In case this sounds a little bit too idylic and romantic- there are many challenges of such journeys. It can be cold, very wet, and uncomfortable. There are no toilets, no tap water, no shelter apart from that which we make for ourselves. If the weather is kind, it is easy, but the weather changes so much even over a couple of days- this is one of the joys of being in such places; you see the weather coming, and you see it go. Sometimes it hits you right between the eyes.
I have been having lots of conversations with my friends about what we do, how we prepare, what we take etc. There are all the practical details- how much kit, what to leave out etc.
Then there have been discussions about what makes this a retreat, rather than a group of daft folk who like to get down with wilderness (which is worth doing in its own right after all.) Our trips evolved from friends being fools to friends trying to be more deliberate in our engagement with the God of wild places. These days we have simplified what we do considerably- we divide time into silent and communal, and gather round a fire in the evening using simple rituals to reflect on the day. This time we intend to use one of the chapel buildings to follow a days monastic pattern.

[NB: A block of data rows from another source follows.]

-- ==== Sys2Proof/Certificates/Slice0/Obligations.lean ====
section
/-! DEFINITION. The statements for the provers. -/

open Sys2Proof Sys2Proof.Machine

/-! ### The machine as a whole -/

/-- A step takes the command at the front of the queue and runs it on the state with the queue's rest. -/
def Obligations.StepRunsFrontCommand : Prop :=
  ∀ (s : State) (c : Instr) (rest : List Instr),
    step { s with pending := c :: rest } = exec c { s with pending := rest }

/-- On an empty queue one oscillator period passes: the chronometer advances by the period at its rate while the
standby rails are up, and nothing else changes (R268, R441; that the idle step is one period is the model's choice,
log entry 6). -/
def Obligations.IdleStepAdvancesChronometer : Prop :=
  ∀ s : State, s.pending = [] →
    (s.standby = true → step s = .next { s with time := s.time.advance (periodUnits s.time.rate) }) ∧
    (s.standby = false → step s = .next s)

/-- Every command whose operands name units the device has, with inputs of their sizes, has a next state in every
state: no row is refused, and ordinary data ends no run. -/
def Obligations.EveryWellFormedCommandAnswers : Prop :=
  ∀ (i : Instr) (s : State), i.wf = true → ∃ t, exec i s = .next t

/-- A command that names a core, array, lane, bank, band, port, function, partition, region, stream, channel or stack
the device does not have stops with the fault that says so (the guard is the model's own). -/
def Obligations.AbsentUnitsFault : Prop :=
  ∀ s : State,
    (∀ core, 6 ≤ core → ∀ i ∈ ([.layerStep core, .openBox core, .closeBox core, .waitBox core, .waitSatisfied core,
        .orderStep core, .releaseSlots core, .routeStepDispatch core, .routeStepComplete core, .vecAdd core,
        .vecConvert core, .vecSoftmax core, .vecAdamStep core, .vecScatterAdd core, .sackRecordWrite core,
        .scatterGroupClose core, .sortingFramePass core, .perturbGoApply core, .perturbGoClear core] : List Instr),
      exec i s = .fault .noSuchUnit) ∧
    (∀ core array lane, 96 ≤ array ∨ 128 ≤ lane → exec (.laneStep core array lane) s = .fault .noSuchUnit ∧
      exec (.runPromotion core array lane) s = .fault .noSuchUnit ∧
      exec (.laneTileSwitch core array lane) s = .fault .noSuchUnit) ∧
    (∀ core band, 12 ≤ band → exec (.bandRead core band) s = .fault .noSuchUnit ∧
      exec (.drainRead core band) s = .fault .noSuchUnit) ∧
    (∀ core bank, 64 ≤ bank → exec (.bankAccessGrant core bank) s = .fault .noSuchUnit ∧
      exec (.bankDrainComplete core bank) s = .fault .noSuchUnit ∧
      exec (.bankPowerUpComplete core bank) s = .fault .noSuchUnit) ∧
    (∀ port, 16 ≤ port → ∀ i ∈ ([.flitReceive port [], .replayTimeout port,
        .ethernetLinkUp port, .portLinkDown port, .arpOrNdRequest port, .rtpPacket port, .parcelData port,
        .parcelGrant port, .parcelNack port, .parcelResend port] : List Instr), exec i s = .fault .noSuchUnit) ∧
    (∀ n, 64 ≤ n → ∀ i ∈ ([.frameRelease n, .beatMissed n, .deadlineMiss n, .resultHandover n, .grantTimer n,
        .retransmitTimeout n, .channelTimeout n, .finalGrantWindowEnd n, .memberRenewTimeout n] : List Instr),
      exec i s = .fault .noSuchUnit) ∧
    (∀ p, 7 ≤ p → exec (.teardownComplete p) s = .fault .noSuchUnit ∧
      exec (.scratchpadZeroComplete p) s = .fault .noSuchUnit ∧
      exec (.functionLevelReset p) s = .fault .noSuchUnit ∧
      exec (.ringSqTailWrite 0 p 0) s = .fault .noSuchUnit)

/-- What each command leaves alone: it changes at most the components that `Instr.writes` lists for its row, so every
other register, table, queue, memory and flag of the device is as it was. The counters of the boot flash stand apart
from the rest of the flash. -/
def Obligations.CommandsChangeOnlyTheirComponents : Prop :=
  ∀ (i : Instr) (s t : State), exec i s = .next t → s.Only i.writes t

/-- Right after reset a cold start has just begun with nothing but the boot flash kept: device memory is empty, every
ring is disabled with a depth of 16 entries, no session, partition, route, run, stream, channel, lease or halt exists,
Table 15-4 gives the settings in force, and the four regions of the device are its own (R220, R233, R441, R443). That
the start is counted follows R452; the input of 40.00 V is the model's choice. -/
def Obligations.ResetIsAColdStart : Prop :=
  State.reset.power.boot = .started ∧ State.reset.health.halt = none ∧ State.reset.pending = [] ∧
  State.reset.mem = [] ∧ State.reset.cmds = [] ∧ State.reset.routes = [] ∧ State.reset.runs = [] ∧
  State.reset.streams = [] ∧ State.reset.channels = [] ∧ State.reset.leases = [] ∧
  State.reset.config.knob = 2 ∧ State.reset.config.cap = 1100 ∧ State.reset.time.source = 0 ∧
  State.reset.inCascade = false ∧ State.reset.time.ns = 0 ∧ State.reset.working = false ∧
  (∀ f, (State.reset.ring f).enable = false ∧ (State.reset.ring f).sqLog = 4 ∧ (State.reset.ring f).phase = 1 ∧
    (State.reset.fn f).sessions = [] ∧ (State.reset.fn f).nextSession = 1) ∧
  (∀ p, (State.reset.part p).enabled = false ∧ State.reset.isConf p = false) ∧
  (∀ c, (State.reset.core c).pad = [] ∧ (State.reset.core c).running = .idle) ∧
  (∀ r, r < 1020 → (State.reset.region r).owner = 0) ∧
  (∀ r, 1020 ≤ r → r < 1024 → (State.reset.region r).owner = 7) ∧
  State.reset.counterValue 54 5 = 1

/-- The machine right after reset is well kept. -/
def Obligations.ResetIsWellKept : Prop := State.reset.Inv

/-- Every step keeps a well-kept state well kept: device memory stays in its canonical form (rising addresses, and no
byte listed that equals what an unlisted one reads as), and the commands in flight stay listed by rising number, each
below the next number to give; the partition map keeps one record a region. -/
def Obligations.StepKeepsStateWellKept : Prop :=
  ∀ s t : State, s.Inv → step s = .next t → t.Inv

/-- How a command ends (R291, R302): a command in flight that completes has the first notice of the ranking as its
status, the notice mask in DETAIL[7:0] and the result value in DETAIL[63:32]; one that fails has the status and DETAIL
given. Every other command in flight stays as it was, and only the commands, their count and the counters change. -/
def Obligations.CommandsEndWithStatusAndDetail : Prop :=
  ∀ (s : State) (id : Nat), s.Open id →
    (∀ v n, (s.complete id v n).EndsWith id (rankedNotice (n % 64)).code (n % 64 + v % 2 ^ 32 * 2 ^ 32) ∧
      (∀ j, j ≠ id → (s.complete id v n).cmd j = s.cmd j) ∧
      s.Only (fields [.cmds, .ended, .tally, .flashTally]) (s.complete id v n)) ∧
    (∀ st d, (s.fail id st d).EndsWith id st.code (d % 2 ^ 64) ∧
      (∀ j, j ≠ id → (s.fail id st d).cmd j = s.cmd j) ∧
      s.Only (fields [.cmds, .ended, .tally, .flashTally]) (s.fail id st d))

Finally I have had lots of discussions about how we best use our time, and what to bring that might help. I usually suggest that less is more- the fewer things we have between us and the nakedness of a wilderness experience the better. All sorts of things that in their own right can be good- books, cameras, art stuff etc, can become like static clutter: flotsam that chokes the pristine shore line.
What I always find most powerful is the combination of immersion in beauty alone, and then sharing this with times of companionship, laughter- making our individual experience communal.
One discussion with Sam surrounded what to take to write on. I have always taken notebooks and pens, but despite my conviction that (for me at least) writing is a primary spiritual discipline and practice, I usually write very little- in fact, when I try, what I write tends to feel forced and false- like I am doing it more for someone else rather than for me (or God.) I have felt a little guilty about this in the past- almost as if I am not doing it right- that I am playing at something.
I was reminded about this when listening to one of my favourite poets speak. Norman MacCaig’s work is saturated with wild Scotland- in particular the area called Assynt. He spent each summer there walking fishing, meeting friends and sharing a dram or two. What he did not do over these summers was to write- this belonged to the darker times- when the wilderness came back to him- sometimes all in a rush- his famous ‘two fag’ poems. MacCaig had no religion- he was a avowed athiest – but his words have a life in them that I love.
Here he is speaking, and I find myself startlingly in agreement with much of what he says about the creative process- my love of free verse, and music, and my love/hate with imagery, which I feel like an addiction. I do not smoke, but my poems also usually drop out in no time at all, as if from nowhere. Or perhaps from seeds sown in the wilderness.
But I am getting technical again- there is time for all this writing later.